Task to complete: Copy nothing from the entries below except the lines from the one containing "s.tableOpen := rfl" through the one containing "s.eventEnable := rfl", and copy those exactly.

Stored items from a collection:

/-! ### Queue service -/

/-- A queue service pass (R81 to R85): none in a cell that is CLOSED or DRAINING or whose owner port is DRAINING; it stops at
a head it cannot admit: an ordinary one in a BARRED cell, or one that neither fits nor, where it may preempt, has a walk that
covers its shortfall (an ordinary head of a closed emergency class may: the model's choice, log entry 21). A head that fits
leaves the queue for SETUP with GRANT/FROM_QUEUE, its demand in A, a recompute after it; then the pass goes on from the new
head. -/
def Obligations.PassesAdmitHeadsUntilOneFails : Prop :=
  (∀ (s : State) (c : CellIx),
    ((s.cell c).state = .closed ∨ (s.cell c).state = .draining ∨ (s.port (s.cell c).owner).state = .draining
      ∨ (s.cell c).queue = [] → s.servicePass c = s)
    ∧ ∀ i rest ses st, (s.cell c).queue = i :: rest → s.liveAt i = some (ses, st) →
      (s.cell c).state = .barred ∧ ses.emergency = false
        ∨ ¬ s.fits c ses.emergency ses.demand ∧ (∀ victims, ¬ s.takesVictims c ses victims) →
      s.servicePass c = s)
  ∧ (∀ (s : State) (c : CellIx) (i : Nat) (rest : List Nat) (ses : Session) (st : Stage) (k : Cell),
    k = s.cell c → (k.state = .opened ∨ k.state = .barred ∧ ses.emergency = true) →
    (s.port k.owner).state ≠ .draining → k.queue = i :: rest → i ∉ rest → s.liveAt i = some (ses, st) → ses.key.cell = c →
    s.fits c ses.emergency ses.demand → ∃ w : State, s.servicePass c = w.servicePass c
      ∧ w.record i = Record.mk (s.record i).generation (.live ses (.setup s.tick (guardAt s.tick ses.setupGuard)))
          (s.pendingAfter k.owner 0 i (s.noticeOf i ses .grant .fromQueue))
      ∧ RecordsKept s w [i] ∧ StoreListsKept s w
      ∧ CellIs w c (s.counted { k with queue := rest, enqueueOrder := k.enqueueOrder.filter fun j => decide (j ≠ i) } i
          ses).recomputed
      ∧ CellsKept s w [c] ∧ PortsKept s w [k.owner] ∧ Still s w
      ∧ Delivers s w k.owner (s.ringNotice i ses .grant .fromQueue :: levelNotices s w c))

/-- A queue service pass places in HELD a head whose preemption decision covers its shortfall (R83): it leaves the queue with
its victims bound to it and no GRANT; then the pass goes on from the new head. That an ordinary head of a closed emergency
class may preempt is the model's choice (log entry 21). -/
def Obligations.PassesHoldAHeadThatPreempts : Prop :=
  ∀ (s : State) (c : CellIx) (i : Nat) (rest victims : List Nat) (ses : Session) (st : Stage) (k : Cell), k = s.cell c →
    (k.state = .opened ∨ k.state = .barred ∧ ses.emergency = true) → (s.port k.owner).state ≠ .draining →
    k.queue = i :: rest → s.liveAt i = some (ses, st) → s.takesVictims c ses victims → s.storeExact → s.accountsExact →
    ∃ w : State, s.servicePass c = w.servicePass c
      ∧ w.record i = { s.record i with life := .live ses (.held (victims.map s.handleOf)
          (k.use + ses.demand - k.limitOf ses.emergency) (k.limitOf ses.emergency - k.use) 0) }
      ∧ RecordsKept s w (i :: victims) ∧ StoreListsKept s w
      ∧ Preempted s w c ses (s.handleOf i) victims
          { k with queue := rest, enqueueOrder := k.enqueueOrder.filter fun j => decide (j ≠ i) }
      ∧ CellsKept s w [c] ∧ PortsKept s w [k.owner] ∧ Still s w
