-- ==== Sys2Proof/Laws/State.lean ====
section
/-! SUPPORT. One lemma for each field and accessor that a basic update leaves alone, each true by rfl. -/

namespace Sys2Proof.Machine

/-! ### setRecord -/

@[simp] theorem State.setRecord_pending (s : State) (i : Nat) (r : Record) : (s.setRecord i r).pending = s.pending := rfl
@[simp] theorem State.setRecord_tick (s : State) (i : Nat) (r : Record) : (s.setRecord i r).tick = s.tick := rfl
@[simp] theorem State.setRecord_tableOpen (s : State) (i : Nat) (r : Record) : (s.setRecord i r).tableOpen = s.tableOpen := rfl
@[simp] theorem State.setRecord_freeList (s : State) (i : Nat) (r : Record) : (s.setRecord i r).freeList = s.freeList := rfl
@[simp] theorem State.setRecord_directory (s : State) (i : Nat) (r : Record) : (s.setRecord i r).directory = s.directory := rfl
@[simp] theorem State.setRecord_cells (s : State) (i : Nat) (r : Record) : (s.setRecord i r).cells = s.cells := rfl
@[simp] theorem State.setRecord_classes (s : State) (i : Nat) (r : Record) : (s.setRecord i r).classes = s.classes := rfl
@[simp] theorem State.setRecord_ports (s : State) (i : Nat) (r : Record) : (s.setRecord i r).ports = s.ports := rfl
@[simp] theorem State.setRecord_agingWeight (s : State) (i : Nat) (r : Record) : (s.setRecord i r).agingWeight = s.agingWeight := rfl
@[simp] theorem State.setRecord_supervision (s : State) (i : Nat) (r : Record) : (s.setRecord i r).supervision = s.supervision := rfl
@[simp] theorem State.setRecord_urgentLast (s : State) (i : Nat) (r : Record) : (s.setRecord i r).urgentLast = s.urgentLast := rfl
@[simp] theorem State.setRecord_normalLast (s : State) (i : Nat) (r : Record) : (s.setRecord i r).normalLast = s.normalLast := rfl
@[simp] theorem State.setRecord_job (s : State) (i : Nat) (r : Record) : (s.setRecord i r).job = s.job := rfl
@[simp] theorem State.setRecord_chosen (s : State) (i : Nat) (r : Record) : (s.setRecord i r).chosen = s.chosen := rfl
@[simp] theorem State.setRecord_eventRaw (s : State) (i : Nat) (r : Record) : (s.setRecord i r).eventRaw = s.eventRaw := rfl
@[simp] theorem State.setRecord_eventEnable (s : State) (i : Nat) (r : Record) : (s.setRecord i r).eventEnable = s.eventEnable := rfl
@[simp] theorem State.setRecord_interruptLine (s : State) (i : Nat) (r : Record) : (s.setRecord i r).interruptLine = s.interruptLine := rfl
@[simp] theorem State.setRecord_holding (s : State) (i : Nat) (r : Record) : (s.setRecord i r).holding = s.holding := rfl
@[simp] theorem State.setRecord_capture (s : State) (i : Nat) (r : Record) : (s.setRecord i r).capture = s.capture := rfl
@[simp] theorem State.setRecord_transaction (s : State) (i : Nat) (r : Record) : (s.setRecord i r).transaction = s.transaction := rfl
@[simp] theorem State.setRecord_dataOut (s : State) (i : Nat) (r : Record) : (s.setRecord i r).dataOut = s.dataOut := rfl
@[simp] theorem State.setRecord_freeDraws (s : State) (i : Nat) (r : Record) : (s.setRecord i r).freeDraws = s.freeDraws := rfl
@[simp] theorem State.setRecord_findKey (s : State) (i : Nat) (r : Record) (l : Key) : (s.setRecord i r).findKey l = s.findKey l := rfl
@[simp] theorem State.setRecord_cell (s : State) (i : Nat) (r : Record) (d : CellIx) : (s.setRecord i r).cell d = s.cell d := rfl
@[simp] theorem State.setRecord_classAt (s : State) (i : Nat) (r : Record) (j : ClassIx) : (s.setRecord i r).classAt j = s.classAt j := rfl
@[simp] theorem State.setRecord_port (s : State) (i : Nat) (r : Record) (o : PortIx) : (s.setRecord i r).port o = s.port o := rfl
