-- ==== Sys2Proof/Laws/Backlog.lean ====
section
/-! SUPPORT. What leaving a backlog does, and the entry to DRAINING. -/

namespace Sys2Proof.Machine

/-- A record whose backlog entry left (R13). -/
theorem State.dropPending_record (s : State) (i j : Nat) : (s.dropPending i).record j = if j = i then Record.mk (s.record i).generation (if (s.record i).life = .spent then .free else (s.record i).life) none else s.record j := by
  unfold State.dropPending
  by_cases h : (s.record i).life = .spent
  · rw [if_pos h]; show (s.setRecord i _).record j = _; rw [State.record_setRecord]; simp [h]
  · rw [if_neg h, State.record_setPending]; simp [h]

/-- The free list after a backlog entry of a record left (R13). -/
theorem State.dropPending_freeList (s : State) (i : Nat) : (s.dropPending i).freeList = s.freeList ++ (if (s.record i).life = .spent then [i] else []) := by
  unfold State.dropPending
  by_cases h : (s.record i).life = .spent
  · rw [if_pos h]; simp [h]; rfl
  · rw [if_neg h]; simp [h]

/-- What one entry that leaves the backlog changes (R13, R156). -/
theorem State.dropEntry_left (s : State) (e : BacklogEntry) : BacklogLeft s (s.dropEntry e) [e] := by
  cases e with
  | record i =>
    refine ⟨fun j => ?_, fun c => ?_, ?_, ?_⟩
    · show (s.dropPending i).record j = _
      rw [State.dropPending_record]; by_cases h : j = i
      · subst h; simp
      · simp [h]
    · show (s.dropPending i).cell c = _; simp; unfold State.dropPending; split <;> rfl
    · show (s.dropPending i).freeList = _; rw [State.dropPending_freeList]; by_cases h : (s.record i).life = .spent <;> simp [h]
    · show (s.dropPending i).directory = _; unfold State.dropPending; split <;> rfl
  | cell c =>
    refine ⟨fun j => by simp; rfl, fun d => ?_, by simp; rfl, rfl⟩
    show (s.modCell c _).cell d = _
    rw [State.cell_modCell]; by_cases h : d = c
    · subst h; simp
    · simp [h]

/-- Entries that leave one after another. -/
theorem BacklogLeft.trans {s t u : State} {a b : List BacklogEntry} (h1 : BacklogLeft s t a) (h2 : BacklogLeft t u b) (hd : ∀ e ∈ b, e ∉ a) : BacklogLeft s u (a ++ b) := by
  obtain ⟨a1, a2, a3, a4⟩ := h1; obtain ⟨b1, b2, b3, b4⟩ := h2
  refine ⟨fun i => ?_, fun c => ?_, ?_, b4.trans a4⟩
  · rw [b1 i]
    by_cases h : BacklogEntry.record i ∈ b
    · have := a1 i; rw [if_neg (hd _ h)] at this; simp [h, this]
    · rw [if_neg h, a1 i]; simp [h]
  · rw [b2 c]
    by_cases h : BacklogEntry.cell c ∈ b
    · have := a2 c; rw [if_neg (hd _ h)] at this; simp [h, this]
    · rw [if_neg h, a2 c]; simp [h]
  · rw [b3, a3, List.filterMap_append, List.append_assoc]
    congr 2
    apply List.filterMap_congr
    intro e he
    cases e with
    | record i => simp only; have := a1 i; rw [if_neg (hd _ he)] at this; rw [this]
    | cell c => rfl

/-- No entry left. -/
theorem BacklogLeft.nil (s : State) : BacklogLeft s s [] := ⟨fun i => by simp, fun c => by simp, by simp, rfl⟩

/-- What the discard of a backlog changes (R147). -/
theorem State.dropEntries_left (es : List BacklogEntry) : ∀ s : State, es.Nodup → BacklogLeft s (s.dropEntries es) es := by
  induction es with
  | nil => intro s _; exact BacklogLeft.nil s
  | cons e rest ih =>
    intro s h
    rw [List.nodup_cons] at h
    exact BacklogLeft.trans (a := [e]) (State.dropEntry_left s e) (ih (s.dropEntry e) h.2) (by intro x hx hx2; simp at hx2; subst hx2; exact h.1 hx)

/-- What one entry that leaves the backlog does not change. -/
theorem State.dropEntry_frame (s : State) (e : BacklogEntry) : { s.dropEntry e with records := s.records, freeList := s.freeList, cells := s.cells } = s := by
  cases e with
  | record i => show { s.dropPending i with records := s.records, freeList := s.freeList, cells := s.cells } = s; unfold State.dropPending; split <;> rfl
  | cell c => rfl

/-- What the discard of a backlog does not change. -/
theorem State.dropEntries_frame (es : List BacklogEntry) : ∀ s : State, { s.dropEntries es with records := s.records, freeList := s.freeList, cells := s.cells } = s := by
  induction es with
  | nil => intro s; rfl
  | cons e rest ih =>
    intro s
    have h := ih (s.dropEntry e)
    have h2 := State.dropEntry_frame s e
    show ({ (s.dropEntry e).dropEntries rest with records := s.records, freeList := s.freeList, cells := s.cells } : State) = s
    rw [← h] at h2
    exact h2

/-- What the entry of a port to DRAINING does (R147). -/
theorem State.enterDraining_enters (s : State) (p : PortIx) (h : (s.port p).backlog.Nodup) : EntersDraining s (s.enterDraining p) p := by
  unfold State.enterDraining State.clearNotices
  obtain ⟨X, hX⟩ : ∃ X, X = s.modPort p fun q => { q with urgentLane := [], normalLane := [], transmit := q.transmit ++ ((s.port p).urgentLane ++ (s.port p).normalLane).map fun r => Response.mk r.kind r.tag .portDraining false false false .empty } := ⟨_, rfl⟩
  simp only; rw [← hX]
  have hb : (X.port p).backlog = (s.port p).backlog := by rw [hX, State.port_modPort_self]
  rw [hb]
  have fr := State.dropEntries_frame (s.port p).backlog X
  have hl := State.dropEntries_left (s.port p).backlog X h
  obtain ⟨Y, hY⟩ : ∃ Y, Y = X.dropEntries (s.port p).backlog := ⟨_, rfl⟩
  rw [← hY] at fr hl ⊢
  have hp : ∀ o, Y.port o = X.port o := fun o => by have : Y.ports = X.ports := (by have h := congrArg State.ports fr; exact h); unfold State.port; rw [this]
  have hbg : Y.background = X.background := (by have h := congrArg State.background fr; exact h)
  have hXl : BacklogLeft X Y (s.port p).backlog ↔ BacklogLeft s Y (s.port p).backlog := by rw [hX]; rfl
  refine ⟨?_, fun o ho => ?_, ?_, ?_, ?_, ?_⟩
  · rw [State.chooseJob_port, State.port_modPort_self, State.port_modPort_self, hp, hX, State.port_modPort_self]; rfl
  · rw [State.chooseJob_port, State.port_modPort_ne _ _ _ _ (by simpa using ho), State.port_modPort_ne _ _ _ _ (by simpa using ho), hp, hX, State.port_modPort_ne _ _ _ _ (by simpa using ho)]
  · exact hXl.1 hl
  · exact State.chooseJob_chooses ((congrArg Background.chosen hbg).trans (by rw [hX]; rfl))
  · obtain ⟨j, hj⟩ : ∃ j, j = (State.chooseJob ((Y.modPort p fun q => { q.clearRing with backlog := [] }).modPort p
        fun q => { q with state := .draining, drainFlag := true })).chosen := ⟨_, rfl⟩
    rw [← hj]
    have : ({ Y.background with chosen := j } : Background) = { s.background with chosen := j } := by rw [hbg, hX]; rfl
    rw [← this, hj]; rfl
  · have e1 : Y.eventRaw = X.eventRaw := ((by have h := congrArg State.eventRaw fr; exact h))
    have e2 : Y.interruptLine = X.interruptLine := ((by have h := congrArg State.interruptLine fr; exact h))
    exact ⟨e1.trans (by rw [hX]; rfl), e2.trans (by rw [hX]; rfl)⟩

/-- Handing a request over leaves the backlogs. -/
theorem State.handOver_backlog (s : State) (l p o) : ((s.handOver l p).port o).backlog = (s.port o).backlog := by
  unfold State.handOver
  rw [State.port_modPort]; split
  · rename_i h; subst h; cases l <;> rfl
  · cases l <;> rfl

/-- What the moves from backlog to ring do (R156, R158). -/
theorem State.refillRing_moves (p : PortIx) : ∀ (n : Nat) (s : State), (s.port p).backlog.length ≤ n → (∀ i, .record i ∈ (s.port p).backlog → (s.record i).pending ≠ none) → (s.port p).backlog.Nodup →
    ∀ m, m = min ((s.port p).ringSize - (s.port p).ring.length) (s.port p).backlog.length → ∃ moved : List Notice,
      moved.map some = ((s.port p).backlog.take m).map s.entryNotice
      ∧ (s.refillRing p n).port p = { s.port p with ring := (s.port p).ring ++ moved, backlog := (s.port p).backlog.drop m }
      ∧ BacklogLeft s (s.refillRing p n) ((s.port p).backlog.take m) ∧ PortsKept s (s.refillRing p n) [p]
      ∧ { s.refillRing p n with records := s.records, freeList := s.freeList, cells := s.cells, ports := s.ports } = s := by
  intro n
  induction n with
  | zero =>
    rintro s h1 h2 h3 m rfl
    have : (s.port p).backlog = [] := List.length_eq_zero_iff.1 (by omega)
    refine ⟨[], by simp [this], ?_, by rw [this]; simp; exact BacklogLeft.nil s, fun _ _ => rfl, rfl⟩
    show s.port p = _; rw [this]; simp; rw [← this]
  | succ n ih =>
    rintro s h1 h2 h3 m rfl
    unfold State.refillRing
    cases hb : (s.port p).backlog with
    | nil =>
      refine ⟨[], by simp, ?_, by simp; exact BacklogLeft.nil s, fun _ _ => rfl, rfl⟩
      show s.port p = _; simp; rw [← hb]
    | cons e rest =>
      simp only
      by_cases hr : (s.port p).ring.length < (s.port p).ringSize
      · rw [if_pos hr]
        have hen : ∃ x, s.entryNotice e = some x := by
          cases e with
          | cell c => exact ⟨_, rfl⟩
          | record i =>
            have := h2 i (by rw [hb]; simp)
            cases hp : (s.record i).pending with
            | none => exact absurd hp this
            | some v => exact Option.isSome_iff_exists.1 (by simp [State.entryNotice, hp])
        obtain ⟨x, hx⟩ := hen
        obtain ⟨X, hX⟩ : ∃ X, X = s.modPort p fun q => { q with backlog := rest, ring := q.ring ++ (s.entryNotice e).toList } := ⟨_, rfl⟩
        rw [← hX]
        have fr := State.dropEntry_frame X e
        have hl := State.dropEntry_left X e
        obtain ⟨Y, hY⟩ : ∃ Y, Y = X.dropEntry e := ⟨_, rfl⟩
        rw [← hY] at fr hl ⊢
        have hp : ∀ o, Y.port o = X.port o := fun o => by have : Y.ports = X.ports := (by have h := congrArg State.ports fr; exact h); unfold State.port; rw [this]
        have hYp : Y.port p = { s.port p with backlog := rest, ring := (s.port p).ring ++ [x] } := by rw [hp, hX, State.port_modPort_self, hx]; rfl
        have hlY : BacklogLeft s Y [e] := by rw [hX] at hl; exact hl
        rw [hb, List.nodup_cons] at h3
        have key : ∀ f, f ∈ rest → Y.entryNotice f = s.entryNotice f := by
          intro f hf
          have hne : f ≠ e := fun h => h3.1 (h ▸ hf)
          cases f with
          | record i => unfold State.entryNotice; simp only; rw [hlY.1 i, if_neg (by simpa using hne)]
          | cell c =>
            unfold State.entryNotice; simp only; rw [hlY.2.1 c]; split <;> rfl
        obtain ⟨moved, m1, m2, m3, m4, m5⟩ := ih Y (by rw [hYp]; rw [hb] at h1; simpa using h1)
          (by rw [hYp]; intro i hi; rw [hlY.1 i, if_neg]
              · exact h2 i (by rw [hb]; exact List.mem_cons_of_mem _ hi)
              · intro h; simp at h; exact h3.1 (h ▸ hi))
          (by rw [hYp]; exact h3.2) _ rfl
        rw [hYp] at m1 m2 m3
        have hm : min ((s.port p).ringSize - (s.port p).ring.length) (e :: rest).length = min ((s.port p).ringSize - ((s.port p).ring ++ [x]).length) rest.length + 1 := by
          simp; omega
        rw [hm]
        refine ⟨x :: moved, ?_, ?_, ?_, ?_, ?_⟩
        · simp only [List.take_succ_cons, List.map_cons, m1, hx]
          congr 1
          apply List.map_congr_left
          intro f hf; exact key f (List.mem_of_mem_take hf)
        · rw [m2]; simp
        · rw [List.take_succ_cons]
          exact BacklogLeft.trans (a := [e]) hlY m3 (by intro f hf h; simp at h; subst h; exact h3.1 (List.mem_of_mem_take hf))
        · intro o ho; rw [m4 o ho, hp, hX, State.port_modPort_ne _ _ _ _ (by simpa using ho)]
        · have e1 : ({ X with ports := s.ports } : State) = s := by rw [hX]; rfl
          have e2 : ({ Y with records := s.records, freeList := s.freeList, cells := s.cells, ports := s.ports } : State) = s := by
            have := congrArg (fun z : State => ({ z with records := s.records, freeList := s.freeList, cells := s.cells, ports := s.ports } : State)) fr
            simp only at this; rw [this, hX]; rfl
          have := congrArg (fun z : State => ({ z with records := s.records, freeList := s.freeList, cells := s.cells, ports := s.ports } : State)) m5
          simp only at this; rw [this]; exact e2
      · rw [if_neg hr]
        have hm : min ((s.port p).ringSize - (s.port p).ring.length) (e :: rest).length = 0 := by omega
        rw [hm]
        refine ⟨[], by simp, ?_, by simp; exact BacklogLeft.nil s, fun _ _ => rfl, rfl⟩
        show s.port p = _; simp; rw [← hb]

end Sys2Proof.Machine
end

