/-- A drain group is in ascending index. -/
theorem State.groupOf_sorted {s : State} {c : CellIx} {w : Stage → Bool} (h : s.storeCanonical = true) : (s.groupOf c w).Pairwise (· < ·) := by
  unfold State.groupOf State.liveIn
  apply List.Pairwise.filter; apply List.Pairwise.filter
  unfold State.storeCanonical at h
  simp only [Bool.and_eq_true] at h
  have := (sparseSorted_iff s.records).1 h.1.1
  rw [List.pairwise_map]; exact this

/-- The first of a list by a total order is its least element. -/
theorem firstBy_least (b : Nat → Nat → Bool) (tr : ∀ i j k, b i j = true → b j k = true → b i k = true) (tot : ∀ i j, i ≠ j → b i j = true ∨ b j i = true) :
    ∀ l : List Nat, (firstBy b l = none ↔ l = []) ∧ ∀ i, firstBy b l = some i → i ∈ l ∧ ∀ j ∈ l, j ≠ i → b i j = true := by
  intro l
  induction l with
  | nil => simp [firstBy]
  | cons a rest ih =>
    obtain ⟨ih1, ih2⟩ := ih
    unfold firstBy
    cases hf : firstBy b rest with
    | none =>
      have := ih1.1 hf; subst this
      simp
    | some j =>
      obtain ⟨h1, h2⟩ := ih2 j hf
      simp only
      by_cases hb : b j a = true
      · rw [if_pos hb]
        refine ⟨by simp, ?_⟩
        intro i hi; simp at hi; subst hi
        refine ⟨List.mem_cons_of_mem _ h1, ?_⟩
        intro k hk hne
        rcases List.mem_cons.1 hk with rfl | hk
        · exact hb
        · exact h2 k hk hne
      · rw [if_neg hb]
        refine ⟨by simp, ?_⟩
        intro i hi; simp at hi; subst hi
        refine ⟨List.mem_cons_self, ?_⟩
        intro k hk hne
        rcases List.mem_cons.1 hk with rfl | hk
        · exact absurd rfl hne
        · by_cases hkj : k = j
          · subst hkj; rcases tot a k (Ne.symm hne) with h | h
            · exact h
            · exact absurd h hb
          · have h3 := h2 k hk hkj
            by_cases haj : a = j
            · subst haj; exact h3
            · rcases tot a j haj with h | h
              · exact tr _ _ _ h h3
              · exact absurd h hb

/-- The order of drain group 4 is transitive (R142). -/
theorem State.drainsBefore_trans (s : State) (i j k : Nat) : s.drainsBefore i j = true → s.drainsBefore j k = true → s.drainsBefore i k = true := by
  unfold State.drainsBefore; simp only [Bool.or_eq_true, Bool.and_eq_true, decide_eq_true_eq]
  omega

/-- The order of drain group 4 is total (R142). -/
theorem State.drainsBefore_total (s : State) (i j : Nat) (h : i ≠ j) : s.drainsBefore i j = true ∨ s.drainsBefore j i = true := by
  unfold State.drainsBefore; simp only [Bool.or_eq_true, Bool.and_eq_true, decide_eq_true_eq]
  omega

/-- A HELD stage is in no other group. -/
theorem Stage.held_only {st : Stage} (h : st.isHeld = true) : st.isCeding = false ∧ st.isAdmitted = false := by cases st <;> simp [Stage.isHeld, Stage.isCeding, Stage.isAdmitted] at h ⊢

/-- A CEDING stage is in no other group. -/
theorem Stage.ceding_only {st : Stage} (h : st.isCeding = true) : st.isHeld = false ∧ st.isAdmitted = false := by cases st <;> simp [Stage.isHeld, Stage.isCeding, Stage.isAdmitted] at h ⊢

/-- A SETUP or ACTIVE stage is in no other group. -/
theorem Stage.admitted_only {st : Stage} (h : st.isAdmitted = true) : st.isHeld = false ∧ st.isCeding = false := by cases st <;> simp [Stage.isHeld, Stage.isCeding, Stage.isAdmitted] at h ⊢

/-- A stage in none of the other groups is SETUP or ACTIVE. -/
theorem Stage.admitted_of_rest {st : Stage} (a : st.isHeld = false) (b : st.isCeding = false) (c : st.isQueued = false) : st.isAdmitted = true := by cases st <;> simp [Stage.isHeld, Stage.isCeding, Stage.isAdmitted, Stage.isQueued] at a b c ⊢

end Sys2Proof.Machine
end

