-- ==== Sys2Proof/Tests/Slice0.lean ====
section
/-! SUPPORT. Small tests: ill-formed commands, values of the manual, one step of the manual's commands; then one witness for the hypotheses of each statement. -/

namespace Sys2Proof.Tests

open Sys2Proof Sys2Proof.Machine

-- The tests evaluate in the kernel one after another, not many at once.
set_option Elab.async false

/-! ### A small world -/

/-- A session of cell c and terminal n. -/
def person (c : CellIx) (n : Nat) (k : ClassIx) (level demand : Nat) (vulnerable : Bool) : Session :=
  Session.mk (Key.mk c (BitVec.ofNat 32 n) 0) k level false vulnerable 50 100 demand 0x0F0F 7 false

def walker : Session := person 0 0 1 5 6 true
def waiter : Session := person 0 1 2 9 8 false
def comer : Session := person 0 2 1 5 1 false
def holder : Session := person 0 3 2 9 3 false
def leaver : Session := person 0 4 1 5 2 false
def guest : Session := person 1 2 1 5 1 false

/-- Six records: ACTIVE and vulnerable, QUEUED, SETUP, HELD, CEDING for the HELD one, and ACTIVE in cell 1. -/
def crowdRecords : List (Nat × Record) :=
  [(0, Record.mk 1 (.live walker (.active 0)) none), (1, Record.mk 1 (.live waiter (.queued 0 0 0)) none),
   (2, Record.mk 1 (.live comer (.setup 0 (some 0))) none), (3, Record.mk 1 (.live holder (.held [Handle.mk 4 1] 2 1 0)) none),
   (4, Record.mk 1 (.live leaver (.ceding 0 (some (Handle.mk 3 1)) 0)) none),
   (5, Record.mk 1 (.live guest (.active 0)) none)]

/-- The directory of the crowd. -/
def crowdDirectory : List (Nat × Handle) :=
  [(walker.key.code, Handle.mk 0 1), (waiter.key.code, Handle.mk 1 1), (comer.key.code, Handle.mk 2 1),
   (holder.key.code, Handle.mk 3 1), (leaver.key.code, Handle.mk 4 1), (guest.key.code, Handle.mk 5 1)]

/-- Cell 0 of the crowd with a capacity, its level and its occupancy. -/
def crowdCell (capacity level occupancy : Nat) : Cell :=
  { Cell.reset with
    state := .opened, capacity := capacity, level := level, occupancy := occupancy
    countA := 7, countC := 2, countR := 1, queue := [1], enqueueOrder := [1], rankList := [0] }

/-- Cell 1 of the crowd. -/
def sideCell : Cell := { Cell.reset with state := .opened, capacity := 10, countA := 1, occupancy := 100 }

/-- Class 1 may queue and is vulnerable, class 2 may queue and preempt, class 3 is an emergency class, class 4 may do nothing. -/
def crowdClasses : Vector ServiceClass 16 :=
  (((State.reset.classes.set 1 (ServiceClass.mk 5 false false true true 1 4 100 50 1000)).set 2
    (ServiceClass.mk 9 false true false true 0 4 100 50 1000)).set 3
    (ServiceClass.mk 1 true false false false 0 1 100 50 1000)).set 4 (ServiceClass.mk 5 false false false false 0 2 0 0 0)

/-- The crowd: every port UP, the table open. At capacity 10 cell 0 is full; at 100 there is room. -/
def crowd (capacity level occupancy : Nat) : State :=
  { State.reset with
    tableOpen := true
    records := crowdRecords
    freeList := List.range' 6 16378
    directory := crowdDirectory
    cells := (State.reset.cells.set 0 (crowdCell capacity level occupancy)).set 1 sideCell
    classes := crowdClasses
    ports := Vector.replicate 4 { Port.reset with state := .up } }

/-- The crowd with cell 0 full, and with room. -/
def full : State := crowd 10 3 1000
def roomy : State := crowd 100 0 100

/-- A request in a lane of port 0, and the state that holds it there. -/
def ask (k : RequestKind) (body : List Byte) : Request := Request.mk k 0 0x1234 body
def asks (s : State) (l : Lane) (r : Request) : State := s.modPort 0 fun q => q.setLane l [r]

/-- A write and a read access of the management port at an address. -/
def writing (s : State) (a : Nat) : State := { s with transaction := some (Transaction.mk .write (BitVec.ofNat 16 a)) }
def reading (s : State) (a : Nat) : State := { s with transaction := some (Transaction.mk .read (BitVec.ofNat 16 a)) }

Task answer:
@[simp] theorem State.setRecord_tableOpen (s : State) (i : Nat) (r : Record) : (s.setRecord i r).tableOpen = s.tableOpen := rfl
@[simp] theorem State.setRecord_freeList (s : State) (i : Nat) (r : Record) : (s.setRecord i r).freeList = s.freeList := rfl
@[simp] theorem State.setRecord_directory (s : State) (i : Nat) (r : Record) : (s.setRecord i r).directory = s.directory := rfl
@[simp] theorem State.setRecord_cells (s : State) (i : Nat) (r : Record) : (s.setRecord i r).cells = s.cells := rfl
@[simp] theorem State.setRecord_classes (s : State) (i : Nat) (r : Record) : (s.setRecord i r).classes = s.classes := rfl
@[simp] theorem State.setRecord_ports (s : State) (i : Nat) (r : Record) : (s.setRecord i r).ports = s.ports := rfl
@[simp] theorem State.setRecord_agingWeight (s : State) (i : Nat) (r : Record) : (s.setRecord i r).agingWeight = s.agingWeight := rfl
@[simp] theorem State.setRecord_supervision (s : State) (i : Nat) (r : Record) : (s.setRecord i r).supervision = s.supervision := rfl
@[simp] theorem State.setRecord_urgentLast (s : State) (i : Nat) (r : Record) : (s.setRecord i r).urgentLast = s.urgentLast := rfl
@[simp] theorem State.setRecord_normalLast (s : State) (i : Nat) (r : Record) : (s.setRecord i r).normalLast = s.normalLast := rfl
@[simp] theorem State.setRecord_job (s : State) (i : Nat) (r : Record) : (s.setRecord i r).job = s.job := rfl
@[simp] theorem State.setRecord_chosen (s : State) (i : Nat) (r : Record) : (s.setRecord i r).chosen = s.chosen := rfl
@[simp] theorem State.setRecord_eventRaw (s : State) (i : Nat) (r : Record) : (s.setRecord i r).eventRaw = s.eventRaw := rfl
@[simp] theorem State.setRecord_eventEnable (s : State) (i : Nat) (r : Record) : (s.setRecord i r).eventEnable = s.eventEnable := rfl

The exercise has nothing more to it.